U.S. stocks fell Friday to cap their first five-week losing streak since July 2004, as a dismal jobs report added to the drumbeat of investor concerns about a slowing economy.

The Dow Jones Industrial Average fell 97.29 points, or 0.8%, to 12151.26, led lower by Alcoa, which dropped 28 cents, or 1.7%, to $15.92. The blue-chip index has dropped 5.1% during its five-week losing skid and closed Friday at its lowest level since March 23.

Friday’s declines come after the DJIA had slumped 321 points in back-to-back sessions. The average registered its biggest three-day drop since March 16.


The Standard & Poor’s 500 stock index shed 12.78 points, or 1%, to 1300.16, in a broad selloff led by the telecommunications, technology and consumer discretionary sectors. Nine of the 10 S&P 500’s sectors finished in the red; energy was the only sector that closed in positive territory.
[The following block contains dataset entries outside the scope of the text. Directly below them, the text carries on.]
/-- R254, R381, R388: a LAUNCH whose record was not read stands at its instruction, its lanes as replay mask, and leaves its batch. -/
def State.standLaunch (s : State) (gid fid : Nat) : State :=
  s.modGroup gid fun g =>
    match g.frags.find fid with
    | none => g
    | some f =>
      match f.hold with
      | .launch _ lanes _ _ b _ => (g.leaveBatch b).modFrag fid fun f =>
          { f with inClause := false, reread := true, words := [], state := .memPark, hold := .none, replay := lanes }
      | _ => g

/-- R380 to R382, R398: abort of one member; `timed` for a timeout. A store ends as a whole: it has written nothing yet. Of a copy the
page that was aborted first is the one that counts (R397). -/
def State.abortOne (s : State) (q : Quag) (timed : Bool) (who : MemRef) : State :=
  let ended := { s with answers := s.answers ++ [⟨who, q.vpn, .ended timed⟩] }
  let st : LaneSt := if timed then .expired else .aborted
  match who with
  | .load g op =>
    (s.modLoad g.toNat op fun o => { o with lanes := o.lanes.map fun a =>
      if a.st = .need ∧ (a.spans.any fun p => pageOf p.va == q.vpn && p.data.isNone) = true then { a with st := st } else a }).finishLoad g.toNat op
  | .store n op =>
    match s.queue? n, s.store? n op with
    | some x, some e =>
      if e.lanes.any fun l => l.st == .need then (s.storeEnds n x e st 2 1 (e.vaIn q.vpn)).closeStore n op else s
    | _, _ => s
  | .fetch g f | .ipin g f =>
    match s.frag? g f with
    | some (_, y) =>
      let va := ((s.partyOf who q.vpn).map (·.2.2)).getD 0
      let pc := (if y.reread then y.hdr else y.pc).toNat
      let s := if timed then s.haltGroup g.toNat 0x0304 pc else s.takeException g.toNat ⟨1, 0x0E, pc, va, 0⟩
      s.modGroup g.toNat fun x => x.modFrag f.toNat fun y => { y with state := .ready, hold := .none }
    | none => s
  | .launchRec g f =>
    match s.frag? g f with
    | some (gr, y) =>
      match y.hold with
      | .launch _ lanes a _ _ _ =>
        let n := (lanesOf lanes gr.lanes).length
        let s := s.dropDue (.launchRecordAccept (BitVec.ofNat 6 (gidDie g.toNat)) (.group g f))
        let s := if timed then s.haltGroup g.toNat 0x0304 y.pc.toNat else s.takeException g.toNat ⟨1, 0x0E, y.pc.toNat, a, n⟩
        s.standLaunch g.toNat f.toNat
      | _ => s
    | none => s
  | .copy g op =>
    match s.eng? g.toNat op with
    | some o =>
      let va := match o.kind with
        | .copy _ => ((s.partyOf who q.vpn).map (·.2.2)).getD 0
        | .fupd _ _ dst _ _ _ => dst / 128 * 128
      let cause := match o.kind with | .copy _ => 1 | .fupd _ _ _ _ _ _ => 3
      if o.failed.isSome then s else
      (s.modEng g.toNat op fun o => { o with failed := some (cause, va, timed) }).addDue
        (.engineOperationFailed g op (BitVec.ofNat 8 cause) (BitVec.ofNat 64 va))
    | none => s
  | .completion _ | .rejection _ => s.wordDone who (!timed)
  | _ => ended

/-- R96, R386: an answer to a parked entry; one that is not parked ignores it. Its entry is freed, and its timer with it. -/
def State.answer (s : State) (d entry : Nat) (one : State → Quag → MemRef → State) : State :=
  match (s.die d).quag.find entry with
  | none => s
  | some q =>
    if q.st ≠ .parked then s else
    let s := (s.dropDue (.parkingTimeout (BitVec.ofNat 6 d) (BitVec.ofNat 10 entry))).modDie d fun x => { x with quag := x.quag.erase entry }
    q.members.foldl (fun s m => one s { q with vpn := m.2 } m.1) s

/-- R96: the retry answer: the entry goes to rewalk. -/
def State.answerRetry (s : State) (d entry : Nat) : State :=
  match (s.die d).quag.find entry with
  | none => s
  | some q =>
    if q.st ≠ .parked then s
    else (s.dropDue (.parkingTimeout (BitVec.ofNat 6 d) (BitVec.ofNat 10 entry))).rewalk d entry q

/-- R385: qtmo's fields. -/
def Die.qtmoEn (x : Die) : Bool := x.qtmo.getLsbD 63
def Die.qtmoLimit (x : Die) : Nat := (x.qtmo.extractLsb' 0 32).toNat

/-- R385: PARKING_TIMEOUT: the entry has reached qtmo's limit: a record, and the end of an abort. -/
def execParkingTimeout (die : BitVec 6) (entry : BitVec 10) (s : State) : Out :=
  let e := Instr.parkingTimeout die entry
  let d := die.toNat
  let x := s.die d
  match x.quag.find entry.toNat with
  | none => .next (s.dropDue e)
  | some q =>
    if q.st ≠ .parked then .next (s.dropDue e)
    else if !x.qtmoEn || decide (s.clock d < q.clock + x.qtmoLimit * 4096) then .next s
    else
      let s := s.record d (mkRec 1 3 4 14 q.tenant.toNat q.gid (unitOf 4 d) q.pc.toNat q.va entry.toNat)
      .next (s.answer d entry.toNat fun s q m => s.abortOne q true m)

end Sys2Proof.Machine
end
The technology-oriented Nasdaq Composite Index slumped 40.53 points, or 1.5%, to 2732.78.

The government’s jobs report showed hiring by U.S. companies slowed markedly in May, while the unemployment rate kept rising.

Nonfarm payrolls rose by 54,000 last month as the private sector posted the smallest job gain in nearly a year, according to the Labor Department. The jobless rate, which is obtained from a separate household survey, unexpectedly rose to 9.1% in May.
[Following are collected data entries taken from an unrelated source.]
/-- R258: the lines go from every selected cache; pins stay. A count of 0 selects every line. Lines of a page whose
translation or ownership check fails are skipped (DESIGN CHOICE, log 50). -/
def State.dropCode (s : State) (gid : Nat) (g : Group) (lo n scope : Nat) : State :=
  let sel := scopeCores gid scope
  let lines : List Nat := (s.maintLines (gidCluster gid) g.asn lo n).map (·.1)
  let keep := fun (m : SMap (List Byte)) => if n = 0 then [] else m.filter fun e => decide (e.1 ∉ lines)
  let s := (sel.1.filter fun k => s.cores.has k).foldl (fun s k => s.modCore k fun x => { x with icache := keep x.icache }) s
  (sel.2.filter fun k => s.clusters.has k).foldl (fun s k => s.modSvc k fun x => { x with icache := keep x.icache }) s

/-- R258: ICINV_DONE: every selected cache has acted, and the fragment goes on. -/
def execIcinvDone (gv : Gid) (fv : BitVec 5) (s : State) : Out :=
  let ev := Instr.icinvDone gv fv
  if ev ∉ s.due then .next s else
  let s := s.dropDue ev
  match s.frag? gv fv with
  | some (g, f) =>
    match f.hold with
    | .icinv lo n scope => .next (((s.dropCode gv.toNat g lo n scope).advanceFrag gv.toNat fv.toNat 4).settle gv.toNat)
    | _ => .next s
  | none => .next s

/-- R259: IPREF. -/
def execIpref (a b : BitVec 6) (l : BitVec 1) (s : State) : Out :=
  issue (plainReq true) (fun c s =>
    let core := gidCore c.gid
    let ls := s.maintLines (gidCluster c.gid) c.g.asn (c.s a).toNat (c.count b)
    let one := fun (s : State) (line : Nat) (t : CtbEntry) =>
      let s' := { s with fresh := s.fresh + 1 }
      if Config.prefetches s.fresh && s.marks line == 0 && s.linked (gidDie c.gid) (lineDie line) then s'.icFill core line t.l2c else s'
    (ls.foldl (fun s x => if l = 1 then s.prefetchL2 x.1 x.2 else one s x.1 x.2) s).commit c 4 c.g) s

/-- R259: IPIN. -/
def execIpin (d a b : BitVec 6) (s : State) : Out :=
  issue (plainReq true) (fun c s => s.holdAt c (.ipin d.toNat (c.s a).toNat (c.count b)) .instructionFetchFill) s

/-- R98: the pins after an IPIN of lines in ascending order: it stops at 128 pinned lines, or at 7 in a set. -/
def pinLines (pins : List Nat) : List Nat → List Nat
  | [] => pins
  | l :: ls =>
    if l ∈ pins then pinLines pins ls
    else if 128 ≤ pins.length ∨ 7 ≤ (pins.filter fun p => p % 64 == l % 64).length then pins
    else pinLines (pins ++ [l]) ls

/-- R259: INSTRUCTION_FETCH_FILL: the range of an IPIN has been fetched: its lines are pinned and counted. -/
def execInstructionFetchFill (gv : Gid) (fv : BitVec 5) (s : State) : Out :=
  let ev := Instr.instructionFetchFill gv fv
  let gid := gv.toNat
  if ev ∉ s.due then .next s else
  match s.frag? gv fv with
  | some (g, f) =>
    match f.hold with
    | .ipin sd lo n =>
      let who := MemRef.ipin gv fv
      let vas := if n = 0 then [] else (List.range ((lo + n - 1) / 128 + 1 - lo / 128)).map fun i => 128 * (lo / 128 + i) % 2 ^ 64
      let leaf := fun (a : Nat) => (s.lookup (gidCluster gid) g.asn a Want.fetch).map fun t => (lineOf (t.pa a), t.l2c)
      let given := fun (a : Nat) => (s.supplied who a).isSome
      let lacks := ((vas.filter fun a => (leaf a).isNone && !given a).map pageOf).dedup
      if !lacks.isEmpty then .next (lacks.foldl (fun s v => s.askWalk (gidCluster gid) g.asn v who) s)
      else
        let leaves := (vas.filter fun a => !given a).filterMap leaf
        let lines := leaves.map (·.1)
        let core := gidCore gid
        let out := fun (s : State) (cause addr : Nat) => ((s.takeException gid ⟨1, cause, f.pc.toNat, addr, 0⟩).modGroup gid fun g =>
          g.modFrag fv.toNat fun f => { f with state := .ready, hold := .none }).dropDue ev
        match vas.find? fun a => !given a && (leaf a).any fun l => !(s.core core).icache.has l.1 && !s.linked (gidDie gid) (lineDie l.1) with
        | some a => .next (out (s.notSent (gidDie gid) (((leaf a).map fun l => lineDie l.1).getD 0)) 0x0E a)
        | none =>
        match lines.find? fun l => !(s.core core).icache.has l && s.marks l != 0 with
        | some l =>
          let pa := lowest (([0, 1, 2, 3].filter fun i => (s.marks l).getLsbD i).map fun i => 128 * l + 32 * i)
          .next (out s 0x0F pa)
        | none =>
          let s := s.modCore core fun x => { x with pins := pinLines x.pins lines }
          let s := leaves.foldl (fun s l => s.icFill core l.1 l.2) s
          let count := (lines.filter fun l => decide (l ∈ (s.core core).pins)).length
          let s := (s.dropDue ev).dropAnswers who
          .next (((s.modGroup gid fun g => g.setS sd (BitVec.ofNat 64 count)).advanceFrag gid fv.toNat 4).settle gid)
    | _ => .next (s.dropDue ev)
  | none => .next (s.dropDue ev)

/-- R259: IUNPIN; a count of 0 removes every pin on the core. Of a page that does not translate, or fails the ownership check, the pins
stay (DESIGN CHOICE, log 50). -/
def execIunpin (a b : BitVec 6) (s : State) : Out :=
  issue (plainReq true) (fun c s =>
    let lines : List Nat := (s.maintLines (gidCluster c.gid) c.g.asn (c.s a).toNat (c.count b)).map (·.1)
    (s.modCore (gidCore c.gid) fun x =>
      { x with pins := if c.count b = 0 then [] else x.pins.filter fun l => decide (l ∉ lines) }).commit c 4 c.g) s

end Sys2Proof.Machine
end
“It confirms the market fears that the economy has hit a soft patch,” said Jim McDonald, chief investment strategist at Northern Trust Global Investments. “This is going to be a several-month period of uncertainty.”

The disappointing report follows a string of weak economic data that have fueled anxiety on Wall Street. Regional manufacturing reports have been weak, consumer confidence has dropped and auto sales suffered a setback last month.
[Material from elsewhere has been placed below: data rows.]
/-- R269: the tile mask of a gang of n tiles in a cluster, in the cluster's current mode. -/
def State.maskFor (s : State) (c n : Nat) (tenant : BitVec 12) : Option Byte :=
  if n = 0 then some 0
  else if s.split c then
    if 4 < n then none
    else (s.tenantHalf c tenant).map fun b => tileSet ((List.range n).map fun i => if b then 4 + i else i)
  else (s.tenantHalf c tenant).map fun _ => tileSet ([0, 4, 1, 5, 2, 6, 3, 7].take n)

/-- R269, R342, R395: tiles that a gang may take in a cluster: free, of halves that work, with no mode change awaited. -/
def State.tilesFree (s : State) (c : Nat) (m : Byte) : Bool :=
  let x := s.die (c / 16)
  let i := c % 16
  m == 0 || (m &&& s.tilesHeld c == 0 && (x.mmodeReq.getLsbD i == x.mmodeCur.getLsbD i)
    && !(x.mhealth.getLsbD (2 * i) && m &&& 0x0F != 0) && !(x.mhealth.getLsbD (2 * i + 1) && m &&& 0xF0 != 0))

/-- R299, R304, R409: whether a cluster can take part in a placement, with a tile mask. -/
def State.usable (s : State) (grid c : Nat) (d : KDesc) (m : Byte) : Bool :=
  !(s.cluster c).out && (s.grantRoom c d.scratch).isSome && s.tilesFree c m
    && decide ((grid, c) ∉ (s.dist (c / 16)).blocked)

/-- R299: cores for the groups `ids` of one cluster; a choice among several cores is open (DESIGN CHOICE, log 1). `taken` are the slots
given so far. -/
def State.seatGroups (s : State) (c : Nat) (d : KDesc) : List Nat → List Nat → List (Nat × Nat)
  | [], _ => []
  | i :: is, taken =>
    let room := fun k => s.coreRoom k d - (taken.filter fun g => gidCore g == k).length
    let ks := ((List.range 4).map fun k => 4 * c + k).filter fun k => room k != 0
    let pick := match ks with
      | [] => none
      | [k] => some k
      | k :: ks => some ((k :: ks).getD (Config.pick (s.fresh + i) % (ks.length + 1)) k)
    match pick with
    | none => []
    | some k =>
      match (s.freeSlots k).find? fun n => decide (64 * k + n ∉ taken) with
      | none => []
      | some n => (i, 64 * k + n) :: s.seatGroups c d is (taken ++ [64 * k + n])

/-- How many groups of a descriptor a cluster can admit. -/
def State.clusterRoom (s : State) (c : Nat) (d : KDesc) : Nat := ((List.range 4).map fun k => s.coreRoom (4 * c + k) d).sum

/-- R299: the groups `ids` spread over clusters in the order given, as many in each as it can admit. -/
def State.spread (s : State) (d : KDesc) : List Nat → List Nat → List Place
  | [], _ => []
  | c :: cs, ids =>
    let n := min (s.clusterRoom c d) ids.length
    if n = 0 then s.spread d cs ids
    else ⟨c, (s.grantRoom c d.scratch).getD 0, s.seatGroups c d (ids.take n) []⟩ :: s.spread d cs (ids.drop n)

/-- Whether a spread seats all `n` groups. -/
def seatsAll (n : Nat) (ps : List Place) : Bool := (ps.map fun p => p.groups.length).sum == n

/-- R12: dies by hop count from d, then by number. -/
def hops (a b : Nat) : Nat := (a % 8 - b % 8) + (b % 8 - a % 8) + (a / 8 - b / 8) + (b / 8 - a / 8)
def nearDies (d : Nat) : List Nat := (List.range 15).flatMap fun h => (List.range 64).filter fun e => hops d e == h

/-- R299: a placement on the clusters given, tried with one mask after another. -/
def State.tryPlace (s : State) (grid : Nat) (d : KDesc) (cs : List Nat) (one : Bool) : List Byte → Option (Byte × List Place)
  | [] => none
  | m :: ms =>
    let ids := List.range d.groups
    let ok := cs.filter fun c => s.usable grid c d m && (decide (d.tiles = 0) || s.maskFor c d.tiles ((s.grid? grid).elim 0 (·.tenant)) == some m)
    let best := if one then (ok.filter fun c => decide (d.groups ≤ s.clusterRoom c d)).take 1 else ok
    let ps := s.spread d best ids
    if seatsAll d.groups ps then some (m, ps) else s.tryPlace grid d cs one ms

/-- R297, R299, R337: the dies that a class 2 gang may span with die d: of its grid's dies those that serve, the nearest first, each
reached from and reaching every one before it. DEDUCED: log 42. -/
def State.spanDies (s : State) (d : Nat) (dies : List Nat) : List Nat :=
  ((nearDies d).filter fun e => decide (e ∈ dies) && (e == d || (s.dist e).up)).foldl
    (fun l e => if l.all fun x => s.linked x e then l ++ [e] else l) []

/-- R299: where a gang of a grid can be placed by die d: in one cluster, in several of the die, or on the nearest dies of
the grid; a gang restored keeps its mask. The choice among clusters is open (DESIGN CHOICE, log 1). -/
def State.planGang (s : State) (d grid : Nat) (k : KDesc) (mask : Option Byte) : Option (Byte × List Place) :=
  let tenant := (s.grid? grid).elim 0 (·.tenant)
  let own := anyOrder s.fresh (clustersOf d)
  let masks := fun (cs : List Nat) =>
    match mask with
    | some m => [m]
    | none => (cs.filterMap fun c => s.maskFor c k.tiles tenant).dedup
  match s.tryPlace grid k own true (masks own) with
  | some p => some p
  | none =>
    if k.cls = 0 then none else
    match s.tryPlace grid k own false (masks own) with
    | some p => some p
    | none =>
      if k.cls = 1 then none else
      let dies := s.spanDies d ((s.grid? grid).elim [] (·.dies))
      let all := own ++ (dies.filter (· != d)).flatMap clustersOf
      (s.tryPlace grid k all false (masks all)).bind fun p => if (p.2.headD ⟨0, 0, []⟩).cluster / 16 = d then some p else none

/-! ### Admission (R28, R45, R58, R72, R290, R300) -/

/-- R28, R290: a group of a grid as it is admitted; `seq` is the latest token of its die (R348). -/
def newGroup (g : Grid) (grid gang index sq stamp seq : Nat) : Group :=
  { lanes := g.desc.lanes, regs := g.desc.regs, tenant := g.tenant, asn := g.asn, grid := BitVec.ofNat 32 grid,
    gang := BitVec.ofNat 32 gang, index := BitVec.ofNat 4 index, depth := BitVec.ofNat 4 g.depth, v := [], p := [], x := [],
    s := g.args.zipIdx.foldl (fun m e => m.set 0 (e.2 + 1) e.1) [], flags := 0, idx := [], ob := 1, cb := 0, batch := [],
    frags := [(0, { pc := g.desc.entry, hdr := g.desc.entry, inClause := false, reread := false, words := [],
                    mask := BitVec.ofNat 1024 (2 ^ g.desc.lanes - 1), fmt := g.desc.fmt, join := none, state := .ready, hold := .none,
                    windows := [], replay := 0, stamp := stamp, run := 0, call := none })]
    joins := [], loads := [], sq := sq, engs := [], halt := none, nextOp := 0, stamp := stamp, instrs := 0, demand := g.demand,
    seqGiven := if g.demand then some seq else none, saving := false, stalled := false }

/-- R45: a group is admitted with a store queue of its own. That of a child grid finds no old V copy in its core's L1: what its parent
stored before the LAUNCH is ordered before it (R203; DEDUCED, log 59). -/
def State.admitGroup (s : State) (g : Grid) (grid gang : Nat) (e : Nat × Nat) : State :=
  let q := s.nextQueue
  let x := newGroup g grid gang e.1 q s.fresh (s.die (gidDie e.2)).tokSeq
  let s := if g.parent.isSome then s.acquire (gidCore e.2) else s
  let sq : StoreQ :=
    { gid := e.2, tenant := g.tenant, asn := g.asn, grid := x.grid, gang := x.gang, live := true, saved := false, retIdx := none, ents := [] }
  { (s.putGroup e.2 x).putQueue q sq with nextQueue := q + 1, fresh := s.fresh + 1 }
Running against that tide, data on the U.S. services sector strengthened last month, according to data from the Institute for Supply Management.

The ISM report “softened the blow of the unemployment number,” said Tom Donino, co-head of trading at First New York Securities.

About 3.6 billion shares changed hands in New York Stock Exchange composite trading.

“People have been operating from a defensive standpoint,” Donino said. “The market is biding its time to see what the effects will be after QE2 ends,” he added referring to the Federal Reserve’s second round of quantitative easing, which is expected to end later this month.

Among stocks in focus, DuPont dropped 88 cents, or 1.7%, to 50.29, while Walt Disney fell 68 cents, or 1.7%, to 39.38. Both stocks are Dow components. For the week, the Dow fell 2.3%, its biggest weekly decline since August.

Crude-oil futures settled little-changed near $100 a barrel as weakness in the dollar offset early losses on disappointing jobs data. Gold futures ticked up 0.6% to $1,542.40 an ounce.

The U.S. dollar dropped against both the euro and the yen.

Demand for U.S. Treasurys soared again, pushing the yield on the 10-year note below the psychologically key level of 3%. Yields move in the opposite direction of prices.

In corporate news, Newell Rubbermaid shed $2.00, or 12%, to 14.97, after the consumer-products maker cut its full-year earnings outlook. The company cited weaker consumer spending trends that have caused retailers to be more cautious in ordering inventory.

Quiksilver soared 66 cents, or 15%, to 5.04 after the outdoor sports outfitter reported higher revenue for the first time in three years.

Orexigen Therapeutics said it plans to suspend clinical development of its U.S. obesity programs as it disputes a decision by the Food and Drug Administration regarding its Contrave weight loss pill. Shares plunged $1.06, or 33%, to 2.12.

Cascade’s fiscal first-quarter profit almost tripled as shipments to its main Americas market surged amid improving economic conditions. Shares jumped $8.49, or 22%, to 47.44.

American Tower slumped $3.17, or 5.8%, to 51.21 after it received a subpoena from the U.S. Securities and Exchange Commission related to the company’s tax accounting and reporting. The cell-tower operator said it will cooperate fully with the SEC’s request for certain documents from 2007 through the present.

Diamond Foods shares slumped $1.91, or 2.7%, to 69.44 after the packaged-food company gave a disappointing profit outlook for the current quarter.